Directions » Produce the tally of lines in the material below that hold "unchanged", without anything else.

Material to process »
- - - -

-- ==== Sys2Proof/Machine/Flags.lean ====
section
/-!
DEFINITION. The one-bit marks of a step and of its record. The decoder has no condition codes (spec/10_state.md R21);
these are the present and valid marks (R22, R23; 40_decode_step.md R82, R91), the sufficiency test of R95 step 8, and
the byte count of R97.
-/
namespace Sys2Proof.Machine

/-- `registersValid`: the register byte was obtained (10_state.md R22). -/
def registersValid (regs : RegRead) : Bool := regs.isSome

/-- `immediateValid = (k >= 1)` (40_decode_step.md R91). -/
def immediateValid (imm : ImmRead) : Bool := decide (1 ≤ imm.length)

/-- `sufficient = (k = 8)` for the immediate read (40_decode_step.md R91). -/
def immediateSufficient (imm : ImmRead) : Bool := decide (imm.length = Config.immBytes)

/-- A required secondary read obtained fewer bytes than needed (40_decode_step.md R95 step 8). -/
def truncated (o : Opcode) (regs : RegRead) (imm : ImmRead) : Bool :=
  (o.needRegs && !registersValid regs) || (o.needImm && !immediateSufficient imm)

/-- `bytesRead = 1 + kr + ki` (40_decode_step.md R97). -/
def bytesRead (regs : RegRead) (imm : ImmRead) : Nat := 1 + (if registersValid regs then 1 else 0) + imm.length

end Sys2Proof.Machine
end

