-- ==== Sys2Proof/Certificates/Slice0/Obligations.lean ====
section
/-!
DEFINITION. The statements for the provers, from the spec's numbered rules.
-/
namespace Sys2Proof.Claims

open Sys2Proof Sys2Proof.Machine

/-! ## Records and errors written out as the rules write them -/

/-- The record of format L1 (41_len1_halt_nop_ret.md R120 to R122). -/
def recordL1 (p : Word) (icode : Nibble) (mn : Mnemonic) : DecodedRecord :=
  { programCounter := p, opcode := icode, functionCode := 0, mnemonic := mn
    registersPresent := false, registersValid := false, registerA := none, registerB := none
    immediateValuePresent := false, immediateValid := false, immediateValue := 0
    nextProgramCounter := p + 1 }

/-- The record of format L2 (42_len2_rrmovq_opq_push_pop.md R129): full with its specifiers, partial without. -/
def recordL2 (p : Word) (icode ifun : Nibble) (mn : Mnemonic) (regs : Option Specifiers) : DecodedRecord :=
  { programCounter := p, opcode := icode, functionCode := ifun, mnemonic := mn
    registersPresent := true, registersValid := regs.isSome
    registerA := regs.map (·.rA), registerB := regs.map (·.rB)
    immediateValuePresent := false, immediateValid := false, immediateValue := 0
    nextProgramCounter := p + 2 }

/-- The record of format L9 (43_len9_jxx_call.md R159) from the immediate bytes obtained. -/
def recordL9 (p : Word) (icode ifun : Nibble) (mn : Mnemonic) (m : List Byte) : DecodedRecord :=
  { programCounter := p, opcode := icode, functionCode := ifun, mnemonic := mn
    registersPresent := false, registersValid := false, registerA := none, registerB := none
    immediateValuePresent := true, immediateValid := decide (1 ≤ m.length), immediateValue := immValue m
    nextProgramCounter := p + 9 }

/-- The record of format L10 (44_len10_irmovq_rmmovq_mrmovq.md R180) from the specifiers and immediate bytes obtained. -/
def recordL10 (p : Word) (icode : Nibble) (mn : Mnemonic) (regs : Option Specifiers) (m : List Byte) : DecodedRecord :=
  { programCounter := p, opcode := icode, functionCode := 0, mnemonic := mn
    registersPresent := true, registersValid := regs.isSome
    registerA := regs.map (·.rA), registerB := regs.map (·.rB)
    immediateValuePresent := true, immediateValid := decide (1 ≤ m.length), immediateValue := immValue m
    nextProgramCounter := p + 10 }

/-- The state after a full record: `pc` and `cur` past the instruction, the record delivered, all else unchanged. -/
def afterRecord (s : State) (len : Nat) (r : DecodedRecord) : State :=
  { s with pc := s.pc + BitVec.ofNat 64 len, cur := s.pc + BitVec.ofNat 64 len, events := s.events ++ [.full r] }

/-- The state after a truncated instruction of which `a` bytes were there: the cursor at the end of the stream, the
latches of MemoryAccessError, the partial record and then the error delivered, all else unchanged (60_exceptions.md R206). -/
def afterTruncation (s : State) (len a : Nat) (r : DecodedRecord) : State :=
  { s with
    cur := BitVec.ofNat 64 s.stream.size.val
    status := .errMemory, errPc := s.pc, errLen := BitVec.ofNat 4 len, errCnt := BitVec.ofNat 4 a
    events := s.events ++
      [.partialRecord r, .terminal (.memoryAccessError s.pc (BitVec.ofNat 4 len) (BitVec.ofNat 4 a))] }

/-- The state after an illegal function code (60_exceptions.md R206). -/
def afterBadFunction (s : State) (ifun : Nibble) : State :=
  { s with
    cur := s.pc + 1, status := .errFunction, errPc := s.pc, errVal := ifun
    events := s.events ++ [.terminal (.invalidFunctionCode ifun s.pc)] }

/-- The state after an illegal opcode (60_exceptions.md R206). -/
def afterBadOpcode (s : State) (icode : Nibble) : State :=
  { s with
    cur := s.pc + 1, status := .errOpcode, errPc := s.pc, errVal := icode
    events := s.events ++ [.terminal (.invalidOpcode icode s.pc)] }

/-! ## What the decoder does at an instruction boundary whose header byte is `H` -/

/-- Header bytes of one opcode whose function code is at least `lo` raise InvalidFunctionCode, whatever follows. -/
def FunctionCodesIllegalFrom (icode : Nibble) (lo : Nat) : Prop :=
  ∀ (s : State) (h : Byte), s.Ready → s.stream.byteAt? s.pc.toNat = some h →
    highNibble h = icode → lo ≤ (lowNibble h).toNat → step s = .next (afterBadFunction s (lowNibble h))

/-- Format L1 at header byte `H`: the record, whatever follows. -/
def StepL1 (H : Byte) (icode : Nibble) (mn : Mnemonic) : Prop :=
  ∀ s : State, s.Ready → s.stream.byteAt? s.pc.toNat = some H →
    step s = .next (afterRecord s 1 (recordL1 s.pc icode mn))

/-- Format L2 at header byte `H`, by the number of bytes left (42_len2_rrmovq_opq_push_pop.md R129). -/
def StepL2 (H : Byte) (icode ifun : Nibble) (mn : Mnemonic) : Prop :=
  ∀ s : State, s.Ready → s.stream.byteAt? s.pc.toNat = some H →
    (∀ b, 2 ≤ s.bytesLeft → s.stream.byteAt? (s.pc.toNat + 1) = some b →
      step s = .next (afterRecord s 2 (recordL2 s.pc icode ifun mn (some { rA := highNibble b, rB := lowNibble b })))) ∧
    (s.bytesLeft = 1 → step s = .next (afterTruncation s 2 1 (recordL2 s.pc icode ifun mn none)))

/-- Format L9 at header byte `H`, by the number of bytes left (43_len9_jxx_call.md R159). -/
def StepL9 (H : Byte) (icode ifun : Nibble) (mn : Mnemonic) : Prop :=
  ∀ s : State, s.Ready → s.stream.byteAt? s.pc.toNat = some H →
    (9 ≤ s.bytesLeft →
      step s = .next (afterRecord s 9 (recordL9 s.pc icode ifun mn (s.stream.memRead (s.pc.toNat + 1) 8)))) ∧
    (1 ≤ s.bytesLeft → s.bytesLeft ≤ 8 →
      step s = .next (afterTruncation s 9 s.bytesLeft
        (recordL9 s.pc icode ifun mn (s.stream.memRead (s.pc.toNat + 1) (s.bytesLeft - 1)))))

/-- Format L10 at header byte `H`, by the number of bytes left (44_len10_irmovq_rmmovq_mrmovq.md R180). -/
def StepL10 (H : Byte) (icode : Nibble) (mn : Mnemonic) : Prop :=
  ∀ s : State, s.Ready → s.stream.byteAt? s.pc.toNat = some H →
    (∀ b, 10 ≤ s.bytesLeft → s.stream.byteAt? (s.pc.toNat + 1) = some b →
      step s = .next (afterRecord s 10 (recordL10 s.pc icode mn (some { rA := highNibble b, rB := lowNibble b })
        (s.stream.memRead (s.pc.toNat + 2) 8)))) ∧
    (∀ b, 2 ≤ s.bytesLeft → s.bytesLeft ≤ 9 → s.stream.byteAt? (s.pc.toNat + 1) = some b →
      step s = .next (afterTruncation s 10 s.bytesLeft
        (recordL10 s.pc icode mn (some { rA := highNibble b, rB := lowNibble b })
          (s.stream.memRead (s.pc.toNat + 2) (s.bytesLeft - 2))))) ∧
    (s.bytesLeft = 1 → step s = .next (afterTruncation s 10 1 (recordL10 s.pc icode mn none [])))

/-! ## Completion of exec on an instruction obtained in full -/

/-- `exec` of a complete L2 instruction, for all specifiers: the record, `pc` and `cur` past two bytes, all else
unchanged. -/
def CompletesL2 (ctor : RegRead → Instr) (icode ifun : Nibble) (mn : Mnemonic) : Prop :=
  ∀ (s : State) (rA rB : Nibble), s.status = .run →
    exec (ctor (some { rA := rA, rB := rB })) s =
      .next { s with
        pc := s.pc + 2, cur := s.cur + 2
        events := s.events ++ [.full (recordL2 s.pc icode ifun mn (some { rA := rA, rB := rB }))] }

- - - -

Expected answer » 3